The role of adaptive immunity in Parkinson's pathology following traumatic brain injury

Abstract

Traumatic brain injury (TBI) increases the risk of Parkinson's disease (PD) development later in life, but the molecular and cellular mechanisms are unknown driving this relationship. A single, mild brain injury can activate both resident and peripheral neuroinflammatory signaling pathways that are similarly activated in the brains of PD patients, likely increasing susceptibility to neurodegeneration. Previous studies have demonstrated that specific subtypes of T cells mediate inflammation in preclinical models of PD in response to the neurotoxic accumulation of alpha synuclein.
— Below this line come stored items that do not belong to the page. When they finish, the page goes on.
-- ==== Sys2Proof/Machine/Clocks.lean ====
section
/-! DEFINITION. The datum clocks and tallies at a tick: increments, steps, slews, time sets and the records they write
(R35 to R47, R86, R126 to R128, R145, R146, R192). -/

namespace Sys2Proof.Machine

/-- q := round_ne(BSLEW × NOM / 2^40) [2^-56 ns] (R128). -/
def slewAmount (bslew : Word) : Nat :=
  (roundDiv (bslew.toNat * nomInc.toNat) (2 ^ 40)).toNat

/-- Keep a new rate segment, at most 16 (R41): one that begins at the newest one's base tick takes its place. -/
def Clock.newSeg (c : Clock) (g : Seg) : Clock :=
  { c with segs := (g :: c.segs.dropWhile (fun x => decide (x.base = g.base))).take 16 }

/-- The slew remainder after the Δ values due at the coming tick (R128). -/
def Datum.remDue (d : Datum) : Int :=
  d.slewDue.foldl (fun r p => satS 88 (r + p.2 * 2 ^ 24)) d.rem

/-- What one tick did to a datum clock. -/
structure TickOut where
  d : Datum
  /-- Epoch number before the tick, and whether a step acted. -/
  epoch : Nat
  stepped : Bool
  /-- Δ values applied as steps, with their loops (R127); the Δ of a slew ended by BSLEW 0 (R128). -/
  steps : List (Fin 16 × Int)
  ended : Option Int
  deriving DecidableEq, Repr

/-- Steps 1 and 3 of R35 on a tally at tick k (R86). -/
def Clock.advance (c : Clock) (k : DWord) (due : Option Int) : Clock :=
  match due with
  | none => { c with now := c.now.advance c.inc }
  | some n =>
    let inc := incOf n
    let t := c.now.advance inc
    let c' : Clock := { c with now := t, inc := inc, n := n }
    if inc = c.inc ∧ n = c.n then c' else c'.newSeg ⟨k, t, inc, n, false⟩

/-- Steps 1 to 3 of R35 at tick k, with the slew of R128. A rate segment begins where step 1 or step 2 changes the clock, at the
start and the end of a slew, and at a write of BSLEW (R41, R128); an increment word that repeats the increment and n in force
changes nothing and begins none (log entry 106); its fractional frequency saturates to s64 (R33). The ending step that BSLEW 0
makes leaves `lastStep` as it is: later steps keep no spacing from it (log entry 107); to PPS, ToD and waits it is a step as any
other (`lastMove`). A mirror that agrees with the clock takes what the clock takes (R306); one that does not follows its own
line (log 158). -/
def Datum.advance (d : Datum) (k : DWord) : TickOut :=
  let n := d.incDue.getD d.clk.n
  let inc := match d.incDue with
    | some m => incOf m
    | none => d.clk.inc
  let bslew := d.bslewDue.getD d.bslew
  let q := match d.bslewDue with
    | some b => slewAmount b
    | none => d.q
  let rem1 := d.remDue
  let slewing := decide (q ≠ 0 ∧ rem1.natAbs > q)
  let add : Int := if slewing then (if rem1 < 0 then -(q : Int) else q) else 0
  let last : Int := (if slewing then 0 else rem1) + d.slewStep
  let rem2 := if slewing then rem1 - add else 0
  let steps : Int := (d.stepDue.map (fun p => p.2 * 2 ^ 24)).foldl (· + ·) 0
  let t1 := Tm.ofInt56 (d.clk.now.toInt56 + steps + last)
  let inc' := BitVec.ofInt 64 (inc.toNat + add)
  let t2 := t1.advance inc'
  let n' : Int := satS 64 (n + (if slewing then (if rem1 < 0 then -(bslew.toNat * 2 ^ 32 : Int) else bslew.toNat * 2 ^ 32) else 0))
  let head := d.clk.segs.headD ⟨0, d.clk.now, d.clk.inc, d.clk.n, false⟩
  let fresh := d.bslewDue.isSome || decide (steps + last ≠ 0) || decide ((head.inc, head.n, head.slew) ≠ (inc', n', slewing))
  let ended : Option Int := if d.bslewDue = some 0 ∧ rem1 ≠ 0 then some (rem1 / 2 ^ 24) else none
  let clk : Clock := { now := t2, inc := inc, n := n, segs := d.clk.segs }
  let clk := if fresh then clk.newSeg ⟨k, t2, inc', n', slewing⟩ else clk
  { d := { d with
      clk := clk
      mirs := d.mirs.map (fun m => if m = d.clk then clk else m.advance k d.incDue)
      rem := rem2
      q := q
      bslew := bslew
      bslewDue := none
      incDue := none
      stepDue := []
      slewDue := []
      slewStep := 0
      lastStep := if d.stepDue.isEmpty then d.lastStep else some k
      lastMove := if d.stepDue.isEmpty && ended.isNone then d.lastMove else some k }
    epoch := d.clk.now.epoch
    stepped := !d.stepDue.isEmpty || ended.isSome
    steps := d.stepDue
    ended := ended }

/-- A clock at its reset value from tick k on (R87, R390). -/
def Clock.startAt (k : DWord) : Clock :=
  { Clock.reset with segs := [⟨k, Tm.zero, nomInc, 0, false⟩] }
Certain T cell populations are also known to be activated and recruited to the brain parenchyma at subacute timepoints post-brain injury, and can persist chronically, negatively impacting TBI outcome. Using models of both murine TBI and PD, we evaluated how a pre-existing neuroinflammatory event may exacerbate PD-associated pathologies and behavior. Our transcriptomic analysis of mRNA from purified dopaminergic neurons of mice 90 days post mild TBI (mTBI) revealed upregulation of genes related to neuroinflammation, peripheral immune signaling, and IFN-, in addition to dysregulation of genes known to play a role in PD. Quantification of dopaminergic neurons in the substantia nigra showed significant cell death at 90 days post-injury compared to sham controls, with associated alterations in striatal neurotransmitter levels, like dopamine, leading to behavioral phenotypes. At that same time point, CD8+ T cells are present throughout the brain and around the substantia nigra. When mTBI is induced 30 days prior to induction of PD-associated pathologies via intrastriatal injections of alpha synuclein preformed-fibrils, a similar susceptibility of DA neurons is observed, in addition to an increased severity in alpha synuclein propagation. To examine the role of adaptive immunity in these outcomes, Rag2 KO mice were exposed to the same experimental conditions and displayed significant neuroprotection of the DA neuron population compared to wildtype animals. Taken together, these findings indicate the possibility of a sustained peripheral immune cell infiltration after injury and could support a complex, persistent, and detrimental crosstalk between both resident and peripheral immune cells which negatively affects DA neurons.